The TNF-α is a validated therapeutic target. Inhibitors, such as monoclonal antibodies (e.g., infliximab, adalimumab), and soluble TNF receptors are widely used to manage TNF-α-driven diseases3.

ARTIFICAL INTELLIGENCE IN BIOMEDICAL RESEARCH

Artificial Intelligence (AI) has revolutionized biomedical research by enabling faster data analysis, improving disease diagnosis and facilitating drug discovery. The AI techniques, such as Machine Learning (ML) and Deep Learning (DL), help analyze large databases and identify patterns in disease outcomes with high accuracy12. In the identification of potential drug candidates by stimulating molecular interactions and predicting their effects13. Furthermore, AI-powered tools enhance medical imaging analysis, allowing for early detection of diseases like cancer and neurological disorders14.

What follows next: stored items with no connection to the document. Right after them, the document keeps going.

-- ==== Sys2Proof/Laws/Writes.lean ====
section
/-! SUPPORT. The fields that the writing operations of Ops leave alone. -/

namespace Sys2Proof.Machine

@[simp] theorem State.writeSlot_cfg (s : State) (i : Fin 18) (v : Word) : (s.writeSlot i v).cfg = s.cfg := rfl
@[simp] theorem State.writeSlot_pcSeg (s : State) (i : Fin 18) (v : Word) : (s.writeSlot i v).pcSeg = s.pcSeg := rfl
@[simp] theorem State.writeSlot_pcOff (s : State) (i : Fin 18) (v : Word) : (s.writeSlot i v).pcOff = s.pcOff := rfl
@[simp] theorem State.writeSlot_fcw (s : State) (i : Fin 18) (v : Word) : (s.writeSlot i v).fcw = s.fcw := rfl
@[simp] theorem State.writeSlot_psapSeg (s : State) (i : Fin 18) (v : Word) : (s.writeSlot i v).psapSeg = s.psapSeg := rfl
@[simp] theorem State.writeSlot_psapOff (s : State) (i : Fin 18) (v : Word) : (s.writeSlot i v).psapOff = s.psapOff := rfl
@[simp] theorem State.writeSlot_refresh (s : State) (i : Fin 18) (v : Word) : (s.writeSlot i v).refresh = s.refresh := rfl
@[simp] theorem State.writeSlot_moHigh (s : State) (i : Fin 18) (v : Word) : (s.writeSlot i v).moHigh = s.moHigh := rfl
@[simp] theorem State.writeSlot_halted (s : State) (i : Fin 18) (v : Word) : (s.writeSlot i v).halted = s.halted := rfl
@[simp] theorem State.writeSlot_nmiPending (s : State) (i : Fin 18) (v : Word) : (s.writeSlot i v).nmiPending = s.nmiPending := rfl
@[simp] theorem State.writeSlot_segtrapRequest (s : State) (i : Fin 18) (v : Word) : (s.writeSlot i v).segtrapRequest = s.segtrapRequest := rfl
@[simp] theorem State.writeSlot_viRequest (s : State) (i : Fin 18) (v : Word) : (s.writeSlot i v).viRequest = s.viRequest := rfl
@[simp] theorem State.writeSlot_nviRequest (s : State) (i : Fin 18) (v : Word) : (s.writeSlot i v).nviRequest = s.nviRequest := rfl
@[simp] theorem State.writeSlot_resetRequest (s : State) (i : Fin 18) (v : Word) : (s.writeSlot i v).resetRequest = s.resetRequest := rfl
@[simp] theorem State.writeSlot_arrivals (s : State) (i : Fin 18) (v : Word) : (s.writeSlot i v).arrivals = s.arrivals := rfl
@[simp] theorem State.writeSlot_idIn (s : State) (i : Fin 18) (v : Word) : (s.writeSlot i v).idIn = s.idIn := rfl
@[simp] theorem State.writeSlot_ioIn (s : State) (i : Fin 18) (v : Word) : (s.writeSlot i v).ioIn = s.ioIn := rfl
@[simp] theorem State.writeSlot_epuIn (s : State) (i : Fin 18) (v : Word) : (s.writeSlot i v).epuIn = s.epuIn := rfl
@[simp] theorem State.writeSlot_miIn (s : State) (i : Fin 18) (v : Word) : (s.writeSlot i v).miIn = s.miIn := rfl
@[simp] theorem State.writeSlot_ioLog (s : State) (i : Fin 18) (v : Word) : (s.writeSlot i v).ioLog = s.ioLog := rfl
@[simp] theorem State.writeSlot_epuLog (s : State) (i : Fin 18) (v : Word) : (s.writeSlot i v).epuLog = s.epuLog := rfl
@[simp] theorem State.writeSlot_freeCount (s : State) (i : Fin 18) (v : Word) : (s.writeSlot i v).freeCount = s.freeCount := rfl
@[simp] theorem State.writeSlot_mem (s : State) (i : Fin 18) (v : Word) : (s.writeSlot i v).mem = s.mem := rfl

@[simp] theorem State.writeW_cfg (s : State) (f : RegField) (v : Word) : (s.writeW f v).cfg = s.cfg := rfl
@[simp] theorem State.writeW_pcSeg (s : State) (f : RegField) (v : Word) : (s.writeW f v).pcSeg = s.pcSeg := rfl
@[simp] theorem State.writeW_pcOff (s : State) (f : RegField) (v : Word) : (s.writeW f v).pcOff = s.pcOff := rfl
@[simp] theorem State.writeW_fcw (s : State) (f : RegField) (v : Word) : (s.writeW f v).fcw = s.fcw := rfl
@[simp] theorem State.writeW_psapSeg (s : State) (f : RegField) (v : Word) : (s.writeW f v).psapSeg = s.psapSeg := rfl
@[simp] theorem State.writeW_psapOff (s : State) (f : RegField) (v : Word) : (s.writeW f v).psapOff = s.psapOff := rfl
@[simp] theorem State.writeW_refresh (s : State) (f : RegField) (v : Word) : (s.writeW f v).refresh = s.refresh := rfl
@[simp] theorem State.writeW_moHigh (s : State) (f : RegField) (v : Word) : (s.writeW f v).moHigh = s.moHigh := rfl
@[simp] theorem State.writeW_halted (s : State) (f : RegField) (v : Word) : (s.writeW f v).halted = s.halted := rfl
@[simp] theorem State.writeW_nmiPending (s : State) (f : RegField) (v : Word) : (s.writeW f v).nmiPending = s.nmiPending := rfl
@[simp] theorem State.writeW_segtrapRequest (s : State) (f : RegField) (v : Word) : (s.writeW f v).segtrapRequest = s.segtrapRequest := rfl
@[simp] theorem State.writeW_viRequest (s : State) (f : RegField) (v : Word) : (s.writeW f v).viRequest = s.viRequest := rfl
@[simp] theorem State.writeW_nviRequest (s : State) (f : RegField) (v : Word) : (s.writeW f v).nviRequest = s.nviRequest := rfl
@[simp] theorem State.writeW_resetRequest (s : State) (f : RegField) (v : Word) : (s.writeW f v).resetRequest = s.resetRequest := rfl
@[simp] theorem State.writeW_arrivals (s : State) (f : RegField) (v : Word) : (s.writeW f v).arrivals = s.arrivals := rfl
@[simp] theorem State.writeW_idIn (s : State) (f : RegField) (v : Word) : (s.writeW f v).idIn = s.idIn := rfl
@[simp] theorem State.writeW_ioIn (s : State) (f : RegField) (v : Word) : (s.writeW f v).ioIn = s.ioIn := rfl
@[simp] theorem State.writeW_epuIn (s : State) (f : RegField) (v : Word) : (s.writeW f v).epuIn = s.epuIn := rfl
@[simp] theorem State.writeW_miIn (s : State) (f : RegField) (v : Word) : (s.writeW f v).miIn = s.miIn := rfl
@[simp] theorem State.writeW_ioLog (s : State) (f : RegField) (v : Word) : (s.writeW f v).ioLog = s.ioLog := rfl
@[simp] theorem State.writeW_epuLog (s : State) (f : RegField) (v : Word) : (s.writeW f v).epuLog = s.epuLog := rfl
@[simp] theorem State.writeW_freeCount (s : State) (f : RegField) (v : Word) : (s.writeW f v).freeCount = s.freeCount := rfl
@[simp] theorem State.writeW_mem (s : State) (f : RegField) (v : Word) : (s.writeW f v).mem = s.mem := rfl

@[simp] theorem State.writeB_cfg (s : State) (f : RegField) (v : Byte) : (s.writeB f v).cfg = s.cfg := rfl
@[simp] theorem State.writeB_pcSeg (s : State) (f : RegField) (v : Byte) : (s.writeB f v).pcSeg = s.pcSeg := rfl
@[simp] theorem State.writeB_pcOff (s : State) (f : RegField) (v : Byte) : (s.writeB f v).pcOff = s.pcOff := rfl
@[simp] theorem State.writeB_fcw (s : State) (f : RegField) (v : Byte) : (s.writeB f v).fcw = s.fcw := rfl
@[simp] theorem State.writeB_psapSeg (s : State) (f : RegField) (v : Byte) : (s.writeB f v).psapSeg = s.psapSeg := rfl
@[simp] theorem State.writeB_psapOff (s : State) (f : RegField) (v : Byte) : (s.writeB f v).psapOff = s.psapOff := rfl
@[simp] theorem State.writeB_refresh (s : State) (f : RegField) (v : Byte) : (s.writeB f v).refresh = s.refresh := rfl
@[simp] theorem State.writeB_moHigh (s : State) (f : RegField) (v : Byte) : (s.writeB f v).moHigh = s.moHigh := rfl
@[simp] theorem State.writeB_halted (s : State) (f : RegField) (v : Byte) : (s.writeB f v).halted = s.halted := rfl
@[simp] theorem State.writeB_nmiPending (s : State) (f : RegField) (v : Byte) : (s.writeB f v).nmiPending = s.nmiPending := rfl
@[simp] theorem State.writeB_segtrapRequest (s : State) (f : RegField) (v : Byte) : (s.writeB f v).segtrapRequest = s.segtrapRequest := rfl
@[simp] theorem State.writeB_viRequest (s : State) (f : RegField) (v : Byte) : (s.writeB f v).viRequest = s.viRequest := rfl
@[simp] theorem State.writeB_nviRequest (s : State) (f : RegField) (v : Byte) : (s.writeB f v).nviRequest = s.nviRequest := rfl
@[simp] theorem State.writeB_resetRequest (s : State) (f : RegField) (v : Byte) : (s.writeB f v).resetRequest = s.resetRequest := rfl
@[simp] theorem State.writeB_arrivals (s : State) (f : RegField) (v : Byte) : (s.writeB f v).arrivals = s.arrivals := rfl
@[simp] theorem State.writeB_idIn (s : State) (f : RegField) (v : Byte) : (s.writeB f v).idIn = s.idIn := rfl
@[simp] theorem State.writeB_ioIn (s : State) (f : RegField) (v : Byte) : (s.writeB f v).ioIn = s.ioIn := rfl
@[simp] theorem State.writeB_epuIn (s : State) (f : RegField) (v : Byte) : (s.writeB f v).epuIn = s.epuIn := rfl
@[simp] theorem State.writeB_miIn (s : State) (f : RegField) (v : Byte) : (s.writeB f v).miIn = s.miIn := rfl
@[simp] theorem State.writeB_ioLog (s : State) (f : RegField) (v : Byte) : (s.writeB f v).ioLog = s.ioLog := rfl
@[simp] theorem State.writeB_epuLog (s : State) (f : RegField) (v : Byte) : (s.writeB f v).epuLog = s.epuLog := rfl
@[simp] theorem State.writeB_freeCount (s : State) (f : RegField) (v : Byte) : (s.writeB f v).freeCount = s.freeCount := rfl
@[simp] theorem State.writeB_mem (s : State) (f : RegField) (v : Byte) : (s.writeB f v).mem = s.mem := rfl

@[simp] theorem State.writeL_cfg (s : State) (f : RegField) (v : Long) : (s.writeL f v).cfg = s.cfg := rfl
@[simp] theorem State.writeL_pcSeg (s : State) (f : RegField) (v : Long) : (s.writeL f v).pcSeg = s.pcSeg := rfl
@[simp] theorem State.writeL_pcOff (s : State) (f : RegField) (v : Long) : (s.writeL f v).pcOff = s.pcOff := rfl
@[simp] theorem State.writeL_fcw (s : State) (f : RegField) (v : Long) : (s.writeL f v).fcw = s.fcw := rfl
@[simp] theorem State.writeL_psapSeg (s : State) (f : RegField) (v : Long) : (s.writeL f v).psapSeg = s.psapSeg := rfl
@[simp] theorem State.writeL_psapOff (s : State) (f : RegField) (v : Long) : (s.writeL f v).psapOff = s.psapOff := rfl
@[simp] theorem State.writeL_refresh (s : State) (f : RegField) (v : Long) : (s.writeL f v).refresh = s.refresh := rfl
@[simp] theorem State.writeL_moHigh (s : State) (f : RegField) (v : Long) : (s.writeL f v).moHigh = s.moHigh := rfl
@[simp] theorem State.writeL_halted (s : State) (f : RegField) (v : Long) : (s.writeL f v).halted = s.halted := rfl
@[simp] theorem State.writeL_nmiPending (s : State) (f : RegField) (v : Long) : (s.writeL f v).nmiPending = s.nmiPending := rfl
@[simp] theorem State.writeL_segtrapRequest (s : State) (f : RegField) (v : Long) : (s.writeL f v).segtrapRequest = s.segtrapRequest := rfl
@[simp] theorem State.writeL_viRequest (s : State) (f : RegField) (v : Long) : (s.writeL f v).viRequest = s.viRequest := rfl
@[simp] theorem State.writeL_nviRequest (s : State) (f : RegField) (v : Long) : (s.writeL f v).nviRequest = s.nviRequest := rfl
@[simp] theorem State.writeL_resetRequest (s : State) (f : RegField) (v : Long) : (s.writeL f v).resetRequest = s.resetRequest := rfl
@[simp] theorem State.writeL_arrivals (s : State) (f : RegField) (v : Long) : (s.writeL f v).arrivals = s.arrivals := rfl
@[simp] theorem State.writeL_idIn (s : State) (f : RegField) (v : Long) : (s.writeL f v).idIn = s.idIn := rfl
@[simp] theorem State.writeL_ioIn (s : State) (f : RegField) (v : Long) : (s.writeL f v).ioIn = s.ioIn := rfl
@[simp] theorem State.writeL_epuIn (s : State) (f : RegField) (v : Long) : (s.writeL f v).epuIn = s.epuIn := rfl
@[simp] theorem State.writeL_miIn (s : State) (f : RegField) (v : Long) : (s.writeL f v).miIn = s.miIn := rfl
@[simp] theorem State.writeL_ioLog (s : State) (f : RegField) (v : Long) : (s.writeL f v).ioLog = s.ioLog := rfl
@[simp] theorem State.writeL_epuLog (s : State) (f : RegField) (v : Long) : (s.writeL f v).epuLog = s.epuLog := rfl
@[simp] theorem State.writeL_freeCount (s : State) (f : RegField) (v : Long) : (s.writeL f v).freeCount = s.freeCount := rfl
@[simp] theorem State.writeL_mem (s : State) (f : RegField) (v : Long) : (s.writeL f v).mem = s.mem := rfl

@[simp] theorem State.writeQ_cfg (s : State) (f : RegField) (v : Quad) : (s.writeQ f v).cfg = s.cfg :=
  (State.writeL_cfg _ _ _).trans (State.writeL_cfg _ _ _)
@[simp] theorem State.writeQ_pcSeg (s : State) (f : RegField) (v : Quad) : (s.writeQ f v).pcSeg = s.pcSeg :=
  (State.writeL_pcSeg _ _ _).trans (State.writeL_pcSeg _ _ _)
@[simp] theorem State.writeQ_pcOff (s : State) (f : RegField) (v : Quad) : (s.writeQ f v).pcOff = s.pcOff :=
  (State.writeL_pcOff _ _ _).trans (State.writeL_pcOff _ _ _)
@[simp] theorem State.writeQ_fcw (s : State) (f : RegField) (v : Quad) : (s.writeQ f v).fcw = s.fcw :=
  (State.writeL_fcw _ _ _).trans (State.writeL_fcw _ _ _)
@[simp] theorem State.writeQ_psapSeg (s : State) (f : RegField) (v : Quad) : (s.writeQ f v).psapSeg = s.psapSeg :=
  (State.writeL_psapSeg _ _ _).trans (State.writeL_psapSeg _ _ _)
@[simp] theorem State.writeQ_psapOff (s : State) (f : RegField) (v : Quad) : (s.writeQ f v).psapOff = s.psapOff :=
  (State.writeL_psapOff _ _ _).trans (State.writeL_psapOff _ _ _)
@[simp] theorem State.writeQ_refresh (s : State) (f : RegField) (v : Quad) : (s.writeQ f v).refresh = s.refresh :=
  (State.writeL_refresh _ _ _).trans (State.writeL_refresh _ _ _)
@[simp] theorem State.writeQ_moHigh (s : State) (f : RegField) (v : Quad) : (s.writeQ f v).moHigh = s.moHigh :=
  (State.writeL_moHigh _ _ _).trans (State.writeL_moHigh _ _ _)
@[simp] theorem State.writeQ_halted (s : State) (f : RegField) (v : Quad) : (s.writeQ f v).halted = s.halted :=
  (State.writeL_halted _ _ _).trans (State.writeL_halted _ _ _)
@[simp] theorem State.writeQ_nmiPending (s : State) (f : RegField) (v : Quad) : (s.writeQ f v).nmiPending = s.nmiPending :=
  (State.writeL_nmiPending _ _ _).trans (State.writeL_nmiPending _ _ _)
@[simp] theorem State.writeQ_segtrapRequest (s : State) (f : RegField) (v : Quad) : (s.writeQ f v).segtrapRequest = s.segtrapRequest :=
  (State.writeL_segtrapRequest _ _ _).trans (State.writeL_segtrapRequest _ _ _)
@[simp] theorem State.writeQ_viRequest (s : State) (f : RegField) (v : Quad) : (s.writeQ f v).viRequest = s.viRequest :=
  (State.writeL_viRequest _ _ _).trans (State.writeL_viRequest _ _ _)
@[simp] theorem State.writeQ_nviRequest (s : State) (f : RegField) (v : Quad) : (s.writeQ f v).nviRequest = s.nviRequest :=
  (State.writeL_nviRequest _ _ _).trans (State.writeL_nviRequest _ _ _)
@[simp] theorem State.writeQ_resetRequest (s : State) (f : RegField) (v : Quad) : (s.writeQ f v).resetRequest = s.resetRequest :=
  (State.writeL_resetRequest _ _ _).trans (State.writeL_resetRequest _ _ _)
@[simp] theorem State.writeQ_arrivals (s : State) (f : RegField) (v : Quad) : (s.writeQ f v).arrivals = s.arrivals :=
  (State.writeL_arrivals _ _ _).trans (State.writeL_arrivals _ _ _)
@[simp] theorem State.writeQ_idIn (s : State) (f : RegField) (v : Quad) : (s.writeQ f v).idIn = s.idIn :=
  (State.writeL_idIn _ _ _).trans (State.writeL_idIn _ _ _)
@[simp] theorem State.writeQ_ioIn (s : State) (f : RegField) (v : Quad) : (s.writeQ f v).ioIn = s.ioIn :=
  (State.writeL_ioIn _ _ _).trans (State.writeL_ioIn _ _ _)
@[simp] theorem State.writeQ_epuIn (s : State) (f : RegField) (v : Quad) : (s.writeQ f v).epuIn = s.epuIn :=
  (State.writeL_epuIn _ _ _).trans (State.writeL_epuIn _ _ _)
@[simp] theorem State.writeQ_miIn (s : State) (f : RegField) (v : Quad) : (s.writeQ f v).miIn = s.miIn :=
  (State.writeL_miIn _ _ _).trans (State.writeL_miIn _ _ _)
@[simp] theorem State.writeQ_ioLog (s : State) (f : RegField) (v : Quad) : (s.writeQ f v).ioLog = s.ioLog :=
  (State.writeL_ioLog _ _ _).trans (State.writeL_ioLog _ _ _)
@[simp] theorem State.writeQ_epuLog (s : State) (f : RegField) (v : Quad) : (s.writeQ f v).epuLog = s.epuLog :=
  (State.writeL_epuLog _ _ _).trans (State.writeL_epuLog _ _ _)
@[simp] theorem State.writeQ_freeCount (s : State) (f : RegField) (v : Quad) : (s.writeQ f v).freeCount = s.freeCount :=
  (State.writeL_freeCount _ _ _).trans (State.writeL_freeCount _ _ _)
@[simp] theorem State.writeQ_mem (s : State) (f : RegField) (v : Quad) : (s.writeQ f v).mem = s.mem :=
  (State.writeL_mem _ _ _).trans (State.writeL_mem _ _ _)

PREDICTING TNF-α ACTIVITY USING ARTIFICIAL INTELLIGENCE

Machine Learning (ML) approach: Artificial intelligence, particularly Machine Learning (ML), has become an invaluable asset in biomedical research, offering sophisticated predictive capabilities for analyzing Tumor Necrosis Factor-Alpha (TNF-α) activity. The TNF-α, a pro-inflammatory cytokine, is pivotal in autoimmune diseases, cancer, and inflammatory disorders, making it a significant target for therapeutic interventions. The ML techniques enable researchers to uncover patterns, predict outcomes, and enhance drug development by leveraging large and complex biomedical datasets. Recent studies have demonstrated the efficacy of ML models in predicting TNF-α inhibitors. For instance, Prabha et al.15 developed classification algorithms; naïve Bayes, random forest, k-nearest neighbor, and support vector machine to identify TNF-α inhibitors, achieving an accuracy of 87.96% with the random forest model. Additionally, Nabi et al.16 employed deep learning-based predictive modeling to screen natural compounds against TNF-α, identifying potential natural inhibitors with significant binding affinities.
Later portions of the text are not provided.